What is beyond doubt is that the world population continues to grow so does the demand for animal protein. New Zealand produces less than one percent of the world’s animal protein so even if we stopped farming today, it would have little effect on world prices since our lost production would be replaced by others.

It is here that views on what to do about New Zealand’s biological emissions diverge.

As the Green’s carbon tax proposes to tax dairy, with the door ajar for sheep and beef later, it would make us the only country on earth to emissions tax primary food production. With no commercially viable tools to reduce farm biological emissions, even the Green’s own report acknowledges ten percent of our dairy farms would be vulnerable, making our dairy industry less competitive.

In order to significantly reduce our total biological emissions we would need to slash production. On current technologies that is only achievable by cutting livestock numbers meaning less income for New Zealand to pay for our roads, hospitals and the things we need from overseas. In 1990, the value of dairy exports was just over $2bn but in the year to April 2014, it was a staggering $15.2bn.

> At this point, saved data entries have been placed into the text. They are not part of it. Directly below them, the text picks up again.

/-! ### Amo -/

@[simp] theorem Amo.major (x : Amo) (maj : BitVec 6) (fn : BitVec 4) :
    major (x.toWord maj fn) = maj :=
  (bits_hi (n := 28) (m := 4) _ _ 26 6 (by decide)).trans ((bits_hi (n := 27) (m := 1) _ _ 22 6 (by decide)).trans ((bits_hi (n := 24) (m := 3) _ _ 21 6 (by decide)).trans ((bits_hi (n := 19) (m := 5) _ _ 18 6 (by decide)).trans ((bits_hi (n := 14) (m := 5) _ _ 13 6 (by decide)).trans ((bits_hi (n := 9) (m := 5) _ _ 8 6 (by decide)).trans ((bits_hi (n := 6) (m := 3) _ _ 3 6 (by decide)).trans (bits_all _)))))))

@[simp] theorem Amo.bits_23_3 (x : Amo) (maj : BitVec 6) (fn : BitVec 4) :
    bits (x.toWord maj fn) 23 3 = x.st :=
  (bits_hi (n := 28) (m := 4) _ _ 23 3 (by decide)).trans ((bits_hi (n := 27) (m := 1) _ _ 19 3 (by decide)).trans ((bits_hi (n := 24) (m := 3) _ _ 18 3 (by decide)).trans ((bits_hi (n := 19) (m := 5) _ _ 15 3 (by decide)).trans ((bits_hi (n := 14) (m := 5) _ _ 10 3 (by decide)).trans ((bits_hi (n := 9) (m := 5) _ _ 5 3 (by decide)).trans ((bits_lo (n := 6) (m := 3) _ _ 0 3 (by decide)).trans (bits_all _)))))))

@[simp] theorem Amo.bits_18_5 (x : Amo) (maj : BitVec 6) (fn : BitVec 4) :
    bits (x.toWord maj fn) 18 5 = x.d :=
  (bits_hi (n := 28) (m := 4) _ _ 18 5 (by decide)).trans ((bits_hi (n := 27) (m := 1) _ _ 14 5 (by decide)).trans ((bits_hi (n := 24) (m := 3) _ _ 13 5 (by decide)).trans ((bits_hi (n := 19) (m := 5) _ _ 10 5 (by decide)).trans ((bits_hi (n := 14) (m := 5) _ _ 5 5 (by decide)).trans ((bits_lo (n := 9) (m := 5) _ _ 0 5 (by decide)).trans (bits_all _))))))

@[simp] theorem Amo.bits_13_5 (x : Amo) (maj : BitVec 6) (fn : BitVec 4) :
    bits (x.toWord maj fn) 13 5 = x.a :=
  (bits_hi (n := 28) (m := 4) _ _ 13 5 (by decide)).trans ((bits_hi (n := 27) (m := 1) _ _ 9 5 (by decide)).trans ((bits_hi (n := 24) (m := 3) _ _ 8 5 (by decide)).trans ((bits_hi (n := 19) (m := 5) _ _ 5 5 (by decide)).trans ((bits_lo (n := 14) (m := 5) _ _ 0 5 (by decide)).trans (bits_all _)))))

@[simp] theorem Amo.bits_8_5 (x : Amo) (maj : BitVec 6) (fn : BitVec 4) :
    bits (x.toWord maj fn) 8 5 = x.b :=
  (bits_hi (n := 28) (m := 4) _ _ 8 5 (by decide)).trans ((bits_hi (n := 27) (m := 1) _ _ 4 5 (by decide)).trans ((bits_hi (n := 24) (m := 3) _ _ 3 5 (by decide)).trans ((bits_lo (n := 19) (m := 5) _ _ 0 5 (by decide)).trans (bits_all _))))

@[simp] theorem Amo.bits_5_3 (x : Amo) (maj : BitVec 6) (fn : BitVec 4) :
    bits (x.toWord maj fn) 5 3 = 0#3 :=
  (bits_hi (n := 28) (m := 4) _ _ 5 3 (by decide)).trans ((bits_hi (n := 27) (m := 1) _ _ 1 3 (by decide)).trans ((bits_lo (n := 24) (m := 3) _ _ 0 3 (by decide)).trans (bits_all _)))

@[simp] theorem Amo.bits_4_1 (x : Amo) (maj : BitVec 6) (fn : BitVec 4) :
    bits (x.toWord maj fn) 4 1 = x.wide :=
  (bits_hi (n := 28) (m := 4) _ _ 4 1 (by decide)).trans ((bits_lo (n := 27) (m := 1) _ _ 0 1 (by decide)).trans (bits_all _))

@[simp] theorem Amo.bits_0_4 (x : Amo) (maj : BitVec 6) (fn : BitVec 4) :
    bits (x.toWord maj fn) 0 4 = fn :=
  (bits_lo (n := 28) (m := 4) _ _ 0 4 (by decide)).trans (bits_all _)

@[simp] theorem Amo.ofWord_toWord (x : Amo) (maj : BitVec 6) (fn : BitVec 4) : Amo.ofWord (x.toWord maj fn) = .ok x := by
  simp [Amo.ofWord]

/-! ### Xadd -/

@[simp] theorem Xadd.major (x : Xadd) (maj : BitVec 6) (fn : BitVec 5) :
    major (x.toWord maj fn) = maj :=
  (bits_hi (n := 29) (m := 3) _ _ 26 6 (by decide)).trans ((bits_hi (n := 24) (m := 5) _ _ 23 6 (by decide)).trans ((bits_hi (n := 19) (m := 5) _ _ 18 6 (by decide)).trans ((bits_hi (n := 14) (m := 5) _ _ 13 6 (by decide)).trans ((bits_hi (n := 9) (m := 5) _ _ 8 6 (by decide)).trans ((bits_hi (n := 6) (m := 3) _ _ 3 6 (by decide)).trans (bits_all _))))))

@[simp] theorem Xadd.bits_23_3 (x : Xadd) (maj : BitVec 6) (fn : BitVec 5) :
    bits (x.toWord maj fn) 23 3 = x.st :=
  (bits_hi (n := 29) (m := 3) _ _ 23 3 (by decide)).trans ((bits_hi (n := 24) (m := 5) _ _ 20 3 (by decide)).trans ((bits_hi (n := 19) (m := 5) _ _ 15 3 (by decide)).trans ((bits_hi (n := 14) (m := 5) _ _ 10 3 (by decide)).trans ((bits_hi (n := 9) (m := 5) _ _ 5 3 (by decide)).trans ((bits_lo (n := 6) (m := 3) _ _ 0 3 (by decide)).trans (bits_all _))))))

@[simp] theorem Xadd.bits_18_5 (x : Xadd) (maj : BitVec 6) (fn : BitVec 5) :
    bits (x.toWord maj fn) 18 5 = 0#5 :=
  (bits_hi (n := 29) (m := 3) _ _ 18 5 (by decide)).trans ((bits_hi (n := 24) (m := 5) _ _ 15 5 (by decide)).trans ((bits_hi (n := 19) (m := 5) _ _ 10 5 (by decide)).trans ((bits_hi (n := 14) (m := 5) _ _ 5 5 (by decide)).trans ((bits_lo (n := 9) (m := 5) _ _ 0 5 (by decide)).trans (bits_all _)))))

@[simp] theorem Xadd.bits_13_5 (x : Xadd) (maj : BitVec 6) (fn : BitVec 5) :
    bits (x.toWord maj fn) 13 5 = x.a :=
  (bits_hi (n := 29) (m := 3) _ _ 13 5 (by decide)).trans ((bits_hi (n := 24) (m := 5) _ _ 10 5 (by decide)).trans ((bits_hi (n := 19) (m := 5) _ _ 5 5 (by decide)).trans ((bits_lo (n := 14) (m := 5) _ _ 0 5 (by decide)).trans (bits_all _))))

@[simp] theorem Xadd.bits_8_5 (x : Xadd) (maj : BitVec 6) (fn : BitVec 5) :
    bits (x.toWord maj fn) 8 5 = x.b :=
  (bits_hi (n := 29) (m := 3) _ _ 8 5 (by decide)).trans ((bits_hi (n := 24) (m := 5) _ _ 5 5 (by decide)).trans ((bits_lo (n := 19) (m := 5) _ _ 0 5 (by decide)).trans (bits_all _)))

@[simp] theorem Xadd.bits_3_5 (x : Xadd) (maj : BitVec 6) (fn : BitVec 5) :
    bits (x.toWord maj fn) 3 5 = fn :=
  (bits_hi (n := 29) (m := 3) _ _ 3 5 (by decide)).trans ((bits_lo (n := 24) (m := 5) _ _ 0 5 (by decide)).trans (bits_all _))

@[simp] theorem Xadd.bits_0_3 (x : Xadd) (maj : BitVec 6) (fn : BitVec 5) :
    bits (x.toWord maj fn) 0 3 = x.fmt :=
  (bits_lo (n := 29) (m := 3) _ _ 0 3 (by decide)).trans (bits_all _)

@[simp] theorem Xadd.ofWord_toWord (x : Xadd) (maj : BitVec 6) (fn : BitVec 5) : Xadd.ofWord (x.toWord maj fn) = .ok x := by
  simp [Xadd.ofWord]

/-! ### ABw -/

@[simp] theorem ABw.major (x : ABw) (maj : BitVec 6) (fn : BitVec 7) :
    major (x.toWord maj fn) = maj :=
  (bits_hi (n := 31) (m := 1) _ _ 26 6 (by decide)).trans ((bits_hi (n := 24) (m := 7) _ _ 25 6 (by decide)).trans ((bits_hi (n := 19) (m := 5) _ _ 18 6 (by decide)).trans ((bits_hi (n := 14) (m := 5) _ _ 13 6 (by decide)).trans ((bits_hi (n := 9) (m := 5) _ _ 8 6 (by decide)).trans ((bits_hi (n := 6) (m := 3) _ _ 3 6 (by decide)).trans (bits_all _))))))

@[simp] theorem ABw.bits_23_3 (x : ABw) (maj : BitVec 6) (fn : BitVec 7) :
    bits (x.toWord maj fn) 23 3 = x.st :=
  (bits_hi (n := 31) (m := 1) _ _ 23 3 (by decide)).trans ((bits_hi (n := 24) (m := 7) _ _ 22 3 (by decide)).trans ((bits_hi (n := 19) (m := 5) _ _ 15 3 (by decide)).trans ((bits_hi (n := 14) (m := 5) _ _ 10 3 (by decide)).trans ((bits_hi (n := 9) (m := 5) _ _ 5 3 (by decide)).trans ((bits_lo (n := 6) (m := 3) _ _ 0 3 (by decide)).trans (bits_all _))))))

Yet a carbon tax on New Zealand dairy farmers is bad for climate change. We need cool heads if you excuse the pun. Panic only leads to poor decision making.

A carbon tax, Dr Norman argues, would encourage the development and implementation of new technologies to improve carbon efficiency through increased productivity.

But such a tax perversely takes money from any industry that is better spent on developing low carbon technologies. If Dr Norman’s statement is the measure then farmers’ actions prove it is not needed.

In 2011, Rosie the cow produced milksolids with 24 percent fewer emissions than her forebear did in 1990. At a year-on-year improvement of 1.14 percent our dairy farmers have saved around five million tonnes per year of CO2-equivalent emissions by becoming better farmers.

Even the United Nations Food and Agriculture Organisation (FAO) believe we have the most carbon efficient dairy farmers on earth.

This is why reducing our production becomes a global emissions own goal since less efficient countries will fill the gap. Given our carbon efficiency in dairy is almost twice the world average, if we transferred our dairy production overseas, net global emissions would increase by a staggering thirteen million tonnes per year.

Hard as it is to accept we are doing our bit for global emissions by farming. I suspect there are elements within the Green Party who understand this conundrum, which is why their response to agriculture has been ambivalent.

Furthermore, farmers are investing millions of dollars on research to mitigate agricultural emissions through the Pastoral Agricultural Greenhouse Gas Research Consortium. In partnership with Government, the aim is to increase feed conversion through reduced methane production while better utilising a valuable farming input – nitrogen.

The UN’s FAO report concluded that improving productivity is the key to reducing the impact of biological emissions on climate change and New Zealand farmers are playing our part. We are also helping others and later this year, Federated Farmers, the World Farmers Organisation and Government, will host a group of international farmers focussed on carbon efficiency.

Increasing productivity increases carbon efficiency and climate change policies that deny this renders a carbon tax misguided at best. Hard as I look, I cannot find any global or local benefits in a carbon tax on biological emissions from agriculture.